### Exercise data ###

/-- R235: a release of one output entry at an instant in exact units, GOOSE members aside. A SAFE value is no gate-request
record. -/
def releaseOne (t at' : Nat) (safe : Bool) (m : Pnm) (x : Nat × List Word × TV) : Pnm :=
  let e := x.2.1; let v := x.2.2
  let k := eKind e; let i := eIndex e
  if k = 2 then (if releases m then toutRelease i (truth (eType e) v.v) (at' / unitNs) (uFrac at') m else m)
  else if k = 3 then
    (if releases m then pairRelease i { v := b2n (truth (eType e) v.v), q := v.q } m else m)
  else if k = 4 then (if safe then m else gateRequest t x.1 i (eSub e) v.v m)
  else if k = 5 then (if truth (eType e) v.v then inputTrigger i (at' / 9) m else m)
  else if k = 6 then hostOut i (ux 64 v.v) v.q at' t m
  else if k = 7 then { m with cye := { m.cye with sigs := NMap.set (fun _ => none) m.cye.sigs i (some v) } }
  else m

/-- The control blocks that outputs name, each once, in order. -/
def pcbsOf (xs : List (Nat × List Word × TV)) : List Nat :=
  xs.foldl (fun a x => if eKind x.2.1 = 1 ∧ !(a.contains (eIndex x.2.1)) then a ++ [eIndex x.2.1] else a) []

/-- R214, R238: outputs are released at an instant; the GOOSE members of one control block together (R283). -/
def releaseList (t at' : Nat) (safe : Bool) (xs : List (Nat × List Word × TV)) (m : Pnm) : Pnm :=
  let m1 := xs.foldl (releaseOne t at' safe) m
  if releases m then
    (pcbsOf xs).foldl (fun y i =>
      progPublish i at' ((xs.filter fun x => decide (eKind x.2.1 = 1 ∧ eIndex x.2.1 = i)).map fun x =>
        (eSub x.2.1, eType x.2.1, x.2.2)) y) m1
  else m1

/-- The SAFE values of output entries (R218). -/
def safeOf (es : List (Nat × List Word)) : List (Nat × List Word × TV) :=
  es.map fun e => (e.1, e.2, { v := eValue e.2, q := qSafe })

/-- What a release hands to the sinks of task t. -/
def relItems (m : Pnm) (t : Nat) (r : Rel) : List (Nat × List Word × TV) :=
  let es := (cyeProg m).outputs t
  if r.safe then safeOf es
  else (es.zip r.vals).map fun p => (p.1.1, p.1.2, p.2)

/-- R289, R332: what the first output instant after a takeover brings about beside its releases. -/
def afterTakeover (at' : Nat) (m : Pnm) : Pnm :=
  let m1 := if m.sio.takeover = 2 then sioApply { m with sio := { m.sio with takeover := 1 } } else m
  if releases m then pubTakeover at' m1 else m1

/-- The releases of all tasks up to an instant, in order of instant and task (R214). -/
def dueRels (m : Pnm) (u : Nat) : List (Nat × Rel) :=
  let l := (liveTasks m).flatMap fun t => ((getTask m t).rel.filter fun r => decide (r.at' ≤ u)).map fun r => (t, r)
  sortBy (fun a b => decide (a.2.at' < b.2.at' ∨ (a.2.at' = b.2.at' ∧ a.1 ≤ b.1))) l

/-- R213, R214: every release due at or before an instant is performed. -/
def releaseDue (u : Nat) (m : Pnm) : Pnm :=
  let due := dueRels m u
  let m1 := (liveTasks m).foldl (fun x t =>
    putTask t { getTask x t with rel := (getTask x t).rel.filter fun r => decide (u < r.at') } x) m
  due.foldl (fun x p => afterTakeover p.2.at' (releaseList p.1 p.2.at' p.2.safe (relItems x p.1 p.2) x)) m1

###

Aim of the exercise: Copy each record above so that no word or mark differs.

Your solution:
/-- R235: a release of one output entry at an instant in exact units, GOOSE members aside. A SAFE value is no gate-request
record. -/
def releaseOne (t at' : Nat) (safe : Bool) (m : Pnm) (x : Nat × List Word × TV) : Pnm :=
  let e := x.2.1; let v := x.2.2
  let k := eKind e; let i := eIndex e
  if k = 2 then (if releases m then toutRelease i (truth (eType e) v.v) (at' / unitNs) (uFrac at') m else m)
  else if k = 3 then
    (if releases m then pairRelease i { v := b2n (truth (eType e) v.v), q := v.q } m else m)
  else if k = 4 then (if safe then m else gateRequest t x.1 i (eSub e) v.v m)
  else if k = 5 then (if truth (eType e) v.v then inputTrigger i (at' / 9) m else m)
  else if k = 6 then hostOut i (ux 64 v.v) v.q at' t m
  else if k = 7 then { m with cye := { m.cye with sigs := NMap.set (fun _ => none) m.cye.sigs i (some v) } }
  else m

/-- The control blocks that outputs name, each once, in order. -/
def pcbsOf (xs : List (Nat × List Word × TV)) : List Nat :=
  xs.foldl (fun a x => if eKind x.2.1 = 1 ∧ !(a.contains (eIndex x.2.1)) then a ++ [eIndex x.2.1] else a) []

/-- R214, R238: outputs are released at an instant; the GOOSE members of one control block together (R283). -/
def releaseList (t at' : Nat) (safe : Bool) (xs : List (Nat × List Word × TV)) (m : Pnm) : Pnm :=
  let m1 := xs.foldl (releaseOne t at' safe) m
  if releases m then
    (pcbsOf xs).foldl (fun y i =>
      progPublish i at' ((xs.filter fun x => decide (eKind x.2.1 = 1 ∧ eIndex x.2.1 = i)).map fun x =>
        (eSub x.2.1, eType x.2.1, x.2.2)) y) m1
  else m1

/-- The SAFE values of output entries (R218). -/
def safeOf (es : List (Nat × List Word)) : List (Nat × List Word × TV) :=
  es.map fun e => (e.1, e.2, { v := eValue e.2, q := qSafe })

/-- What a release hands to the sinks of task t. -/
def relItems (m : Pnm) (t : Nat) (r : Rel) : List (Nat × List Word × TV) :=
  let es := (cyeProg m).outputs t
  if r.safe then safeOf es
  else (es.zip r.vals).map fun p => (p.1.1, p.1.2, p.2)

/-- R289, R332: what the first output instant after a takeover brings about beside its releases. -/
def afterTakeover (at' : Nat) (m : Pnm) : Pnm :=
  let m1 := if m.sio.takeover = 2 then sioApply { m with sio := { m.sio with takeover := 1 } } else m
  if releases m then pubTakeover at' m1 else m1

/-- The releases of all tasks up to an instant, in order of instant and task (R214). -/
def dueRels (m : Pnm) (u : Nat) : List (Nat × Rel) :=
  let l := (liveTasks m).flatMap fun t => ((getTask m t).rel.filter fun r => decide (r.at' ≤ u)).map fun r => (t, r)
  sortBy (fun a b => decide (a.2.at' < b.2.at' ∨ (a.2.at' = b.2.at' ∧ a.1 ≤ b.1))) l

/-- R213, R214: every release due at or before an instant is performed. -/
def releaseDue (u : Nat) (m : Pnm) : Pnm :=
  let due := dueRels m u
  let m1 := (liveTasks m).foldl (fun x t =>
    putTask t { getTask x t with rel := (getTask x t).rel.filter fun r => decide (u < r.at') } x) m
  due.foldl (fun x p => afterTakeover p.2.at' (releaseList p.1 p.2.at' p.2.safe (relItems x p.1 p.2) x)) m1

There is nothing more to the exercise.